At the end of the day, the shareholder’s are very happy about their profit maximization. Overtime, Zara has been able to rise to #53 for most valuable brand name. And I’m just skimming the surface at the practical applications of technology and supply chain. Big data, AI, and machine learning will become a factor in how to optimize selling a product. Soon we could move beyond the plan-o-gram system, and truly automate how our retailers work to maximize their profits.






  1. drewsimenson · ·

    Nice post! Zara is doing incredible things with “fast fashion” using data to keep supply chain super efficient and getting new styles on the shelves that respond to consumers’ feedback practically in real time as compared to the traditional way clothing retailers have been doing things.

  2. Great post!

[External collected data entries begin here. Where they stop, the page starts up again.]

-- ==== Sys2Proof/Machine/Crypto.lean ====
section
/-! DEFINITION. The two outside standards whose values the device's own rules fix: SHAKE256 (FIPS 202), which names tables, digests and
measurements (R50, R262, R286, R287, R321, R324), and AES-256 in XTS mode (FIPS 197, IEEE 1619), with which snapshot shards leave the
package (R279, R280). -/

namespace Sys2Proof.Machine

/-! ## SHAKE256 -/

/-- Lane (x, y) of a Keccak state, numbered x + 5 y, coordinates modulo 5. -/
def laneAt (a : List (BitVec 64)) (x y : Nat) : BitVec 64 := a.getD (x % 5 + 5 * (y % 5)) 0

/-- A Keccak state from its lanes. -/
def lanes (g : Nat → Nat → BitVec 64) : List (BitVec 64) := (List.range 25).map fun n => g (n % 5) (n / 5)

/-- The rotations of the lanes, by x + 5 y. -/
def keccakRot : List Nat := [0, 1, 62, 28, 27, 36, 44, 6, 55, 20, 3, 10, 43, 25, 39, 41, 45, 15, 21, 8, 18, 2, 61, 56, 14]

/-- The round constants. -/
def keccakRc : List Nat :=
  [0x1, 0x8082, 0x800000000000808A, 0x8000000080008000, 0x808B, 0x80000001,
   0x8000000080008081, 0x8000000000008009, 0x8A, 0x88, 0x80008009, 0x8000000A,
   0x8000808B, 0x800000000000008B, 0x8000000000008089, 0x8000000000008003, 0x8000000000008002, 0x8000000000000080,
   0x800A, 0x800000008000000A, 0x8000000080008081, 0x8000000000008080, 0x80000001, 0x8000000080008008]

/-- One round. -/
def keccakRound (a : List (BitVec 64)) (rc : Nat) : List (BitVec 64) :=
  let c := (List.range 5).map fun x => (List.range 5).foldl (fun r y => r ^^^ laneAt a x y) 0
  let d := fun (x : Nat) => c.getD ((x + 4) % 5) 0 ^^^ (c.getD ((x + 1) % 5) 0).rotateLeft 1
  let t := lanes fun x y => laneAt a x y ^^^ d x
  -- the lane that moves to (x, y) comes from (x + 3 y, x)
  let b := lanes fun x y => (laneAt t (x + 3 * y) x).rotateLeft (keccakRot.getD ((x + 3 * y) % 5 + 5 * x) 0)
  let e := lanes fun x y => laneAt b x y ^^^ (~~~(laneAt b (x + 1) y) &&& laneAt b (x + 2) y)
  setAt e 0 (laneAt e 0 0 ^^^ BitVec.ofNat 64 rc)

/-- The permutation. -/
def keccak (a : List (BitVec 64)) : List (BitVec 64) := keccakRc.foldl keccakRound a

/-- Absorbs a block of 136 bytes. -/
def absorb (a : List (BitVec 64)) (bs : List Byte) : List (BitVec 64) :=
  keccak (((List.range 25).zip a).map fun x => x.2 ^^^ BitVec.ofNat 64 (ofBytes ((bs.drop (8 * x.1)).take 8)))

/-- The last block, which holds fewer than 136 bytes, with its padding. -/
def shakePad (bs : List Byte) : List Byte :=
  if bs.length = 135 then bs ++ [0x9F] else bs ++ [0x1F] ++ List.replicate (134 - bs.length) 0 ++ [0x80]

/-- Absorbs bytes block by block; n is a bound on the number of whole blocks. -/
def absorbAll : Nat → List (BitVec 64) → List Byte → List (BitVec 64)
  | 0, a, bs => absorb a (shakePad (bs.take 135))
  | n + 1, a, bs => if bs.length < 136 then absorb a (shakePad bs) else absorbAll n (absorb a (bs.take 136)) (bs.drop 136)

/-- SHAKE256 with 32 bytes of output. -/
def shake256 (bs : List Byte) : List Byte :=
  ((absorbAll (bs.length / 136) (List.replicate 25 0) bs).take 4).flatMap fun x => toBytes 8 x.toNat

/-! ## AES-256 -/

/-- The S-box, 32 entries to a number, entry 0 lowest. -/
def aesBox : List Nat :=
  [0xc072a49cafa2d4adf04759fa7dc982ca76abd7fe2b670130c56f6bf27b777c63,
   0x75b227ebe28012079a059618c323c7041531d871f1e5a534ccf73f362693fdb7,
   0xcf584c4a39becb6a5bb1fc20ed00d153842fe329b3d63b52a05a6e1b1a2c8309,
   0xd2f3ff1021dab6bcf5389d928f40a351a89f3c507f02f94585334d43fbaaefd0,
   0xdb0b5ede14b8ee4688902a22dc4f816073195d643d7ea7c41744975fec130ccd,
   0x08ae7a65eaf4566ca94ed58d6d37c8e779e4959162acd3c25c2406490a3a32e0,
   0x9e1dc186b95735610ef6034866b53e708a8bbd4b1f74dde8c6b4a61c2e2578ba,
   0x16bb54b00f2d99416842e6bf0d89a18cdf2855cee9871e9b948ed9691198f8e1]

/-- The inverse S-box. -/
def aesBoxInv : List Nat :=
  [0xcbe9dec444438e3487ff2f9b8239e37cfbd7f3819ea340bf38a53630d56a0952,
   0x25d18b6d49a25b76b224d92866a12e084ec3fa420b954cee3d23c2a632947b54,
   0x849d8da75746155edab9edfd5048706c92b6655dcc5ca4d41698688664f6f872,
   0x6b8a130103bdafc1020f3fca8f1e2cd00645b3b80558e4f70ad3bc8c00abd890,
   0x6edf751ce837f9e28535ade72274ac9673e6b4f0cecff297eadc674f4111913a,
   0xf45acd78fec0db9a2079d2c64b3e56fc1bbe18aa0e62b76f89c5291d711af147,
   0xef9cc9939f7ae52d0d4ab519a97f51605fec8027591012b131c7078833a8dd1f,
   0x7d0c2155631469e126d677ba7e042b17619953833cbbebc8b0f52aae4d3be0a0]

/-- Entry x of a table of bytes, 32 to a number. -/
def boxAtByte (t : List Nat) (x : Byte) : Byte := BitVec.ofNat 8 (t.getD (x.toNat / 32) 0 / 2 ^ (8 * (x.toNat % 32)))

/-- Multiplication by x in the field of 256 elements. -/
def xtime (b : Byte) : Byte := (b <<< 1) ^^^ (if b.msb then 0x1B else 0)

/-- The product of a field element with a number below 16. -/
def fieldMul (n : Nat) (b : Byte) : Byte :=
  (if n.testBit 0 then b else 0) ^^^ (if n.testBit 1 then xtime b else 0) ^^^ (if n.testBit 2 then xtime (xtime b) else 0)
    ^^^ (if n.testBit 3 then xtime (xtime (xtime b)) else 0)

/-- The bytewise sum of two byte lists. -/
def xorBytes (a b : List Byte) : List Byte := (a.zip b).map fun x => x.1 ^^^ x.2

/-- The next word of a key schedule whose words w are listed latest first; i is its number. -/
def nextKeyWord (w : List (List Byte)) (i : Nat) : List Byte :=
  let t := w.getD 0 []
  let sub := fun (x : List Byte) => x.map (boxAtByte aesBox)
  let g := if i % 8 = 0 then xorBytes (sub (t.drop 1 ++ t.take 1)) [BitVec.ofNat 8 (2 ^ (i / 8 - 1)), 0, 0, 0]
    else if i % 8 = 4 then sub t else t
  xorBytes (w.getD 7 []) g

/-- The fifteen round keys of a 32-byte key. -/
def roundKeys (key : List Byte) : List (List Byte) :=
  let first := ((List.range 8).map fun i => (key.drop (4 * i)).take 4).reverse
  let w := ((List.range 52).foldl (fun w i => nextKeyWord w (i + 8) :: w) first).reverse
  (List.range 15).map fun r => ((w.drop (4 * r)).take 4).flatten

/-- A block whose byte n is the byte of s that g gives. -/
def permBytes (s : List Byte) (g : Nat → Nat) : List Byte := (List.range 16).map fun n => s.getD (g n) 0

/-- Each column of a block times a circulant matrix with the first row given. -/
def mixColumns (row : List Nat) (s : List Byte) : List Byte :=
  (List.range 16).map fun n => (List.range 4).foldl (fun r k => r ^^^ fieldMul (row.getD ((k + 4 - n % 4) % 4) 0) (s.getD (n / 4 * 4 + k) 0)) 0

/-- One round of encryption; the last has no column mixing. -/
def aesRound (mix : Bool) (s k : List Byte) : List Byte :=
  let t := permBytes (s.map (boxAtByte aesBox)) fun n => (n + 4 * (n % 4)) % 16
  xorBytes (if mix then mixColumns [2, 3, 1, 1] t else t) k

/-- Encrypts a block of 16 bytes. -/
def aesEncrypt (key s : List Byte) : List Byte :=
  match roundKeys key with
  | [] => s
  | k0 :: ks => aesRound false ((ks.take 13).foldl (aesRound true) (xorBytes s k0)) (ks.getD 13 [])

/-- One round of decryption, the inverse of `aesRound`. -/
def aesRoundInv (mix : Bool) (s k : List Byte) : List Byte :=
  let t := xorBytes s k
  (permBytes (if mix then mixColumns [14, 11, 13, 9] t else t) fun n => (n + 12 * (n % 4)) % 16).map (boxAtByte aesBoxInv)

/-- Decrypts a block of 16 bytes. -/
def aesDecrypt (key s : List Byte) : List Byte :=
  match roundKeys key with
  | [] => s
  | k0 :: ks => xorBytes ((ks.take 13).reverse.foldl (aesRoundInv true) (aesRoundInv false s (ks.getD 13 []))) k0

/-! ## XTS (R279) -/

/-- The tweak of the next block of a data unit. -/
def nextTweak (t : Nat) : Nat := (t * 2 % 2 ^ 128) ^^^ (if t.testBit 127 then 0x87 else 0)

/-- The blocks of a data unit under a cipher, from a tweak on. -/
def xtsFrom (f : List Byte → List Byte) : Nat → Nat → List Byte → List Byte
  | 0, _, _ => []
  | n + 1, t, bs => xorBytes (f (xorBytes (bs.take 16) (toBytes 16 t))) (toBytes 16 t) ++ xtsFrom f n (nextTweak t) (bs.drop 16)

/-- A line of 128 bytes under a key pair, its tweak a number of 16 bytes; dec decrypts (R279). -/
def xtsLine (dec : Bool) (pair : List Byte) (tweak : Nat) (bs : List Byte) : List Byte :=
  let k1 := pair.take 32
  xtsFrom (if dec then aesDecrypt k1 else aesEncrypt k1) 8 (ofBytes (aesEncrypt (pair.drop 32) (toBytes 16 tweak))) bs

/-- Lines of 128 bytes with tweaks from one on; the last is filled up with zeros (R279). -/
def xtsLines (dec : Bool) (pair : List Byte) (tweak : Nat) (bs : List Byte) : List Byte :=
  (List.range ((bs.length + 127) / 128)).flatMap fun i =>
    let x := (bs.drop (128 * i)).take 128
    xtsLine dec pair (tweak + i) (x ++ List.replicate (128 - x.length) 0)

end Sys2Proof.Machine
end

I agree that Zara has been a retailer that is really good at using digital technology to improve both its operations and customer service. It has sometimes made me wonder why competitor companies like Gap have not tried to learn from Zara. I am excited to see how retailers in general will continue to use data to improve their supply chains.

  3. laurencondon23 · ·

    Really liked this post! As someone who shops at Zara, I have appreciated the fast fashion benefits of their responsive supply chain first hand. However, I have also been exposed to potential quality downsides as well. At the Zara in my hometown, a woman purchased a dress and later came to the realization while at work that there was a rodent sewn into the lining of it… While this may have occurred even if Zara did use a traditional supply chain, it begs the question of whether they are so concerned with fast production to capitalize on fashion trends that their quality is suffering?

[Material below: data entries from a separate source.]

-- ==== Sys2Proof/Machine/Harp.lean ====
section
/-! DEFINITION. The Harp (R196 to R208): the six words, which check their operands and then wait for their act, the
application of an act in key order, the retry of a stalled push, the retirement of groups, and the Harp stall. -/

namespace Sys2Proof.Machine

/-! ## Streams (R196 to R200) -/

/-- A closed stream. -/
def Stream.closed : Stream := { st := .closed, nb := 0, last := [], cons := [], f := 0, rclk := [] }

/-- Stream h of a workgroup. -/
def Workgroup.stream (w : Workgroup) (h : Nat) : Stream := w.harp.getD h Stream.closed

/-- Replaces stream h. -/
def State.setStream (s : State) (w : WRef) (h : Nat) (x : Stream) : State :=
  s.updW w fun g => { g with harp := setAt g.harp h x }

/-- The last group of body b (R196). -/
def Stream.lastOf (x : Stream) (b : Nat) : Nat := ((x.last.find? fun y => y.1 = b).map (·.2)).getD 0

/-- The bodies that slots name (R204). -/
def bodiesOf (slots : List Nat) : List Nat := (slots.filter fun b => b ≠ 0xFFFFFFFF).eraseDups

/-- The group that a push of these bodies gets (R198). -/
def Stream.groupFor (x : Stream) (slots : List Nat) : Nat :=
  max (1 + ((bodiesOf slots).map x.lastOf).foldl max 0) (x.f + 1)

/-- The stream after a push (R198). -/
def Stream.push (x : Stream) (slots : List Nat) (payload : Nat) : Stream :=
  let g := x.groupFor slots
  { x with cons := x.cons ++ [⟨payload, g, .waiting⟩],
           last := (bodiesOf slots).map (fun b => (b, g)) ++ x.last.filter fun y => !(bodiesOf slots).contains y.1 }

/-- The push fits (R200, R204): at most 64 groups beyond the executing one, and 65,536 constraints not retired. -/
def Stream.fits (x : Stream) (slots : List Nat) : Bool :=
  decide (x.groupFor slots ≤ x.f + 64) && decide (x.cons.length < 65536)

/-- The retirement clock of group n (R199). DEDUCED, unsafe, log 17. -/
def Stream.retiredAt (x : Stream) (n : Nat) : Nat := ((x.rclk.find? fun y => y.1 = n).map (·.2)).getD 0

/-- Marks the first constraint that p accepts (R205, R206). -/
def markFirst (p : Constraint → Bool) (st : CSt) : List Constraint → List Constraint
  | [] => []
  | c :: r => if p c then { c with st := st } :: r else c :: markFirst p st r

/-- Retires the executing group at clock c when all its constraints, of which there is at least one, are done; a draining
stream whose last group retires is closed (R196, R199). Retired constraints are no longer listed. -/
def Stream.retire (x : Stream) (c : Nat) : Option Stream :=
  let grp := x.cons.filter fun y => y.group = x.f + 1
  if grp.isEmpty || grp.any (fun y => y.st ≠ .done) then none
  else
    let y := { x with f := x.f + 1, cons := x.cons.filter (fun z => z.group ≠ x.f + 1), rclk := (x.f + 1, c) :: x.rclk }
    some (if y.st = .draining ∧ y.cons.isEmpty then { Stream.closed with rclk := y.rclk } else y)

/-! ## Waiters -/

/-- A fibre stalled in a push on the stream, its retry not fixed, or waiting in `hsync` on it: no retirement or close has released it (R197). -/
def onStream (h : Nat) (g : Fibre) : Bool :=
  match g.st with
  | .hstall x _ _ _ _ fixed => decide (x = h) && !fixed
  | .turn _ (.hstall x _ _ _ _ fixed) => decide (x = h) && !fixed
  | .hsync x _ _ => decide (x = h)
  | .turn _ (.hsync x _ _ none) => decide (x = h)
  | _ => false

/-- An act with key K on the stream can be applied (R183, R197). -/
def State.harpOk (s : State) (l : Launch) (w : WRef) (h : Nat) (k : Key) (self : FRef) : Bool :=
  (s.wgFibres w).all fun g => decide (g.ref = self) || onStream h g || s.actPast l k g

/-- A waiter after group x of stream h retired at clock r: stalled pushes get a retry clock, waiters for x turn (R204, R207). DEDUCED,
unsafe, log 17. -/
def State.wakeRetired (s : State) (l : Launch) (h x r : Nat) (g : Fibre) : State :=
  match g.st with
  | .hstall h' sl p c t false => if h' = h then s.setF { g with st := .hstall h' sl p c (max t (r + 1)) true } else s
  | .turn t (.hstall h' sl p c u false) =>
    if h' = h then s.setF { g with st := .turn t (.hstall h' sl p c (max u (r + 1)) true) } else s
  | .hsync h' y c => if h' = h ∧ y = x then s.raiseTurn l g (max c (r + 1)) (.leave (c + 1)) else s
  | .turn t (.hsync h' y c none) =>
    if h' = h ∧ y = x then s.setF { g with st := .turn t (.hsync h' y c (some (max c (r + 1)))) } else s
  | _ => s

/-- A waiter after stream h became closed: those in `hsync` leave, their turn at c being the only one (R207). -/
def State.wakeClosed (s : State) (l : Launch) (h : Nat) (g : Fibre) : State :=
  match g.st with
  | .hsync h' _ c => if h' = h then s.raiseTurn l g c (.leave (c + 1)) else s
  | .turn t (.hsync h' y c none) => if h' = h then s.setF { g with st := .turn t (.hsync h' y c (some c)) } else s
  | _ => s

/-! ## The words (R201 to R207) -/

/-- The fibre waits for its act, without turning (R202). -/
def waitHarp (s : State) (e : Env) (i : Instr) : State := s.setF { e.f with st := .harp i }

/-- `hopen`: the pair b gives NB, 1 to 2^24 (R201, R203). DEDUCED, unsafe, log 17. -/
def execHopen (a b g : Nat) (s : State) : Host.Outcome State Fault Refusal :=
  runSync s (some g) fun e => do
    vchk e.f [b, b + 1]
    let x ← vget2 e.f b
    if x.toNat = 0 ∨ 2 ^ 24 < x.toNat then .error (.fault 0x0B 0 x) else .ok (waitHarp s e (.hopen a b g))

/-- `hpush`: four body slots from v d, a payload in v b (R201, R204). -/
def execHpush (d a b g : Nat) (s : State) : Host.Outcome State Fault Refusal :=
  runSync s (some g) fun e => do
    vchk e.f [d, d + 1, d + 2, d + 3, b]
    let _ ← vgets e.f d 4
    let p ← vget e.f b
    if 0xFFFFFFFE ≤ p.toNat then .error (.fault 0x0B 0 (p.setWidth 64)) else .ok (waitHarp s e (.hpush d a b g))

/-- `hclose` (R201). -/
def execHclose (a g : Nat) (s : State) : Host.Outcome State Fault Refusal :=
  runSync s (some g) fun e => .ok (waitHarp s e (.hclose a g))

/-- `hnext`: the answer goes into v d when the act is applied; until then it counts among the outstanding results (R201, R205, R304). -/
def execHnext (d a g : Nat) (s : State) : Host.Outcome State Fault Refusal :=
  runSync s (some g) fun e => do
    vchk e.f [d]
    if 63 ≤ e.f.outCount then .error (.wait 6) else .ok (waitHarp s e (.hnext d a g))

/-- `hdone`: the payload in v b (R201, R206). -/
def execHdone (a b g : Nat) (s : State) : Host.Outcome State Fault Refusal :=
  runSync s (some g) fun e => do
    vchk e.f [b]
    let _ ← vget e.f b
    .ok (waitHarp s e (.hdone a b g))

/-- `hsync` (R201, R207). -/
def execHsync (a g : Nat) (s : State) : Host.Outcome State Fault Refusal :=
  runSync s (some g) fun e => .ok (waitHarp s e (.hsync a g))

/-! ## Applying an act (R197, R202) -/

/-- The register words of a fibre, whatever is outstanding. -/
def Fibre.reg (f : Fibre) (i : Nat) : Word := f.regs.getD (f.phys i) 0

/-- The handle whose act a Harp word makes. -/
def harpHandle : Instr → Nat
  | .hopen a _ _ => a
  | .hpush _ a _ _ => a
  | .hclose a _ => a
  | .hnext _ a _ => a
  | .hdone a _ _ => a
  | .hsync a _ => a
  | _ => 0

/-- The state a handle must be in (R202). -/
def harpStateOk (i : Instr) (st : HSt) : Bool :=
  match i with
  | .hopen _ _ _ => st = .closed
  | .hpush _ _ _ _ => st = .opened
  | .hclose _ _ => st = .opened
  | .hdone _ _ _ => st ≠ .closed
  | _ => true

/-- Wakes every fibre of the workgroup that waits on stream h, after it became closed when cl says so. -/
def State.wakeAll (s : State) (l : Launch) (w : WRef) (one : State → Fibre → State) (cl : Bool) (h : Nat) : State :=
  let t := (s.wgFibres w).foldl one s
  if cl then (t.wgFibres w).foldl (fun t g => t.wakeClosed l h g) t else t

/-- The first slot that is used and at or above NB, in the order of the registers: where several are, the spec does not say which one the
record carries (R204). DESIGN CHOICE, unsafe, log 17. -/
def badSlot (x : Stream) (slots : List Nat) : Option Nat := slots.find? fun b => decide (b ≠ 0xFFFFFFFF ∧ x.nb ≤ b)

/-- A push of clock c at its key (t, warp, lane): appended, or stalled again until the next retirement (R204). The spec does not say with
which clock a stalled push parks whose retry fails its checks: it parks with the clock t of the retry, which its record carries, and takes no
second turn. DESIGN CHOICE, unsafe, log 17. -/
def State.applyPush (s : State) (e : Env) (h : Nat) (slots : List Nat) (payload c t : Nat) : State :=
  let x := e.w.stream h
  let f := { e.f with clk := t }
  if x.st ≠ .opened then s.park { e with f := f } 0x16 0 (BitVec.ofNat 64 h)
  else match badSlot x slots with
    | some b => s.park { e with f := f } 0x0B 0 (BitVec.ofNat 64 b)
    | none =>
      if x.fits slots then
        ((s.setStream e.w.ref h (x.push slots payload)).raiseTurn e.l e.f t (.leave (max t (c + 1)))).ticked
      else match e.f.st with
        | .hstall _ _ _ _ _ _ => (s.setF { e.f with st := .hstall h slots payload c t false }).ticked
        | _ => (s.turnAt e.l e.f c (.hstall h slots payload c c false)).ticked

/-- The answer of an `hnext` at clock c, and the stream after it (R205). -/
def Stream.answer (x : Stream) (c : Nat) : Nat × Stream :=
  let p := fun (y : Constraint) => decide (y.group = x.f + 1) && decide (y.st = .waiting)
  match x.cons.find? p with
  | some y =>
    if x.f = 0 ∨ x.retiredAt x.f < c then (y.payload, { x with cons := markFirst p .handed x.cons }) else (0xFFFFFFFE, x)
  | none => (if x.st = .closed ∨ (x.st = .draining ∧ x.cons.isEmpty) then 0xFFFFFFFF else 0xFFFFFFFE, x)

/-- An `hdone` of payload p at the fibre's key: marks the constraint, and retires the group when it is the last (R199, R206). -/
def State.applyDone (s : State) (e : Env) (h p : Nat) : State :=
  let x := e.w.stream h
  let q := fun (y : Constraint) => decide (y.st = .handed) && decide (y.payload = p)
  let k := AfterTurn.leave (e.f.clk + 1)
  if ¬ x.cons.any q then s.park e 0x0B 0 (BitVec.ofNat 64 p)
  else
    let y := { x with cons := markFirst q .done x.cons }
    (match y.retire e.f.clk with
      | none => (s.setStream e.w.ref h y).turnAt e.l e.f e.f.clk k
      | some z =>
        let t := (s.setStream e.w.ref h z).turnAt e.l e.f e.f.clk k
        t.wakeAll e.l e.w.ref (fun t g => t.wakeRetired e.l h (x.f + 1) e.f.clk g) (decide (z.st = HSt.closed)) h).ticked

/-- The act of a Harp word at its key, all of its conditions met; the table of an opened stream takes cache from pins (R202 to R207, R284). -/
def State.applyHarp (s : State) (e : Env) (i : Instr) : State :=
  let h := harpHandle i
  let x := e.w.stream h
  let c := e.f.clk
  if ¬ harpStateOk i x.st then s.park e 0x16 0 (BitVec.ofNat 64 h)
  else match i with
    | .hopen _ b _ =>
      s.pass ((s.setStream e.w.ref h { Stream.closed with st := .opened, nb := (pair64 (e.f.reg b) (e.f.reg (b + 1))).toNat }).refitPins e.l.part)
        e e.f 1 1
    | .hpush d _ b _ =>
      s.applyPush e h ((List.range 4).map fun k => (e.f.reg (d + k)).toNat) (e.f.reg b).toNat c c
    | .hclose _ _ =>
      let t := s.setStream e.w.ref h (if x.cons.isEmpty then Stream.closed else { x with st := .draining })
      s.pass (t.wakeAll e.l e.w.ref (fun t _ => t) x.cons.isEmpty h) e e.f 1 1
    | .hnext d _ _ =>
      let y := x.answer c
      ((s.setStream e.w.ref h y.2).turnAt e.l (vset e.f d (BitVec.ofNat 32 y.1)) c (.leave (c + 1))).ticked
    | .hdone _ b _ => s.applyDone e h (e.f.reg b).toNat
    | _ =>
      if x.st = .closed then (s.turnAt e.l e.f c (.leave (c + 1))).ticked
      else (s.turnAt e.l e.f c (.hsync h (x.f + 1) c none)).ticked

/-- HARP_ACT_APPLY: the act of a fibre that waits for it, or the retry of its stalled push, applied in key order (R183, R197, R204).
DEDUCED, unsafe, log 17. -/
def execHarpActApply (r : FRef) (s : State) : Host.Outcome State Fault Refusal :=
  match s.env? r with
  | none => .next s
  | some e =>
    match e.f.st with
    | .harp i =>
      if s.harpOk e.l e.w.ref (harpHandle i) e.key r && e.moves then .next (s.applyHarp e i) else .next s
    | .hstall h slots p c t true =>
      if s.harpOk e.l e.w.ref h (keyAt e.l r t) r && e.moves then .next (s.applyPush e h slots p c t) else .next s
    | _ => .next s

/-- Phase k of set t still expects a live fibre of the workgroup, so that it cannot complete while every one of them waits (R208). -/
def State.barStuck (s : State) (l : Launch) (w : WRef) (t k : Nat) : Bool :=
  !s.phaseDone l t k && (s.wgFibres w).any fun g => match l.arrivals? g t with
    | none => false
    | some n => decide (n < k)

/-- The stream for which a fibre waits in the Harp, at a stalled push or in `hsync` (R208). -/
def inHarp (g : Fibre) : Option Nat :=
  match g.st with
  | .hstall h _ _ _ _ false => some h
  | .hsync h _ _ => some h
  | _ => none

/-- Every live fibre of the workgroup waits at a stalled push, in `hsync`, or at a barrier that cannot complete, and one at a push or `hsync`
(R208). In a launch that waits for what cannot happen no barrier can complete. DEDUCED, unsafe, log 17. -/
def State.harpStuck (s : State) (l : Launch) (dead : Bool) (w : WRef) : Bool :=
  let fs := s.wgFibres w
  let stuck := fun (g : Fibre) => match g.st with
    | .bar i k _ => dead || (match (l.setsOf (warpId l g.ref))[i]? with
      | some t => s.barStuck l w t k
      | none => true)
    | _ => (inHarp g).isSome
  fs.all stuck && l.preempt.isNone && fs.any fun g => (inHarp g).isSome

/-- Each fibre of the workgroup that waits in the Harp parks (R208). -/
def State.parkHarp (s : State) (w : WRef) : State :=
  (s.wgFibres w).foldl (fun t g => match inHarp g, t.env? g.ref with
    | some h, some e => t.park e 0x17 0 (BitVec.ofNat 64 h)
    | _, _ => t) s

end Sys2Proof.Machine
end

  4. Nice post. I taught about Zara for years in ISYS0021 (COmputers in Management) and its nice to get an update on what they’re up to.

  5. Interesting post! I think Zara is an interesting company. While studying abroad I saw how in each country the styles were a little different based on local customs. Studying in Milan made me appreciate all the fashion trends more than I do back home so I was specifically interested in how fast fashion works. Zara’s inventory management is so fine-tuned but also really customer friendly. I needed a different size of a product that was at the end of its lifecycle so the Zara I was at ordered it from another one.

    One thing that rubs me the wrong way about Zara/ fast fashion is the impact on the environment. Because people are just buying, buying, buying, they are throwing away more, there are more shipments happening, and more fabric being used. Zara will have to work to maintain it’s popularity in the face of rising environmental awareness.

  6. ItsUlker · ·

    Nice post! I am a big fan of Zara and I am also fascinated by the way their business is run. It is so successful that the CEO and the owner (he is also the founder) of the company is a billionaire and the second-richest person in the whole world. Their supply chain is at the heart of their success. Beyond what you mentioned in the post, they also utilize “modular” layout for their factories, where designers work on desinging new items and are surrounded by all the materials and fabrics they need (which were clearly selected based on data), and once the design is completed it is moved into production. And the whole process takes less than 2 weeks – Zara is notorious for adding new items every two weeks, if not every week. And by following the data, they can always choose to add more of a “good” item in the upcoming week, or to stop the production in favor of something that is more popular. It very different from the way other fashion retailers run their operations but it is what makes Zara such a giant – Gap’s CEO has even mentioned that although they would love to do what Zara does, it would require them to reorganize the whole company in order to be able to do so.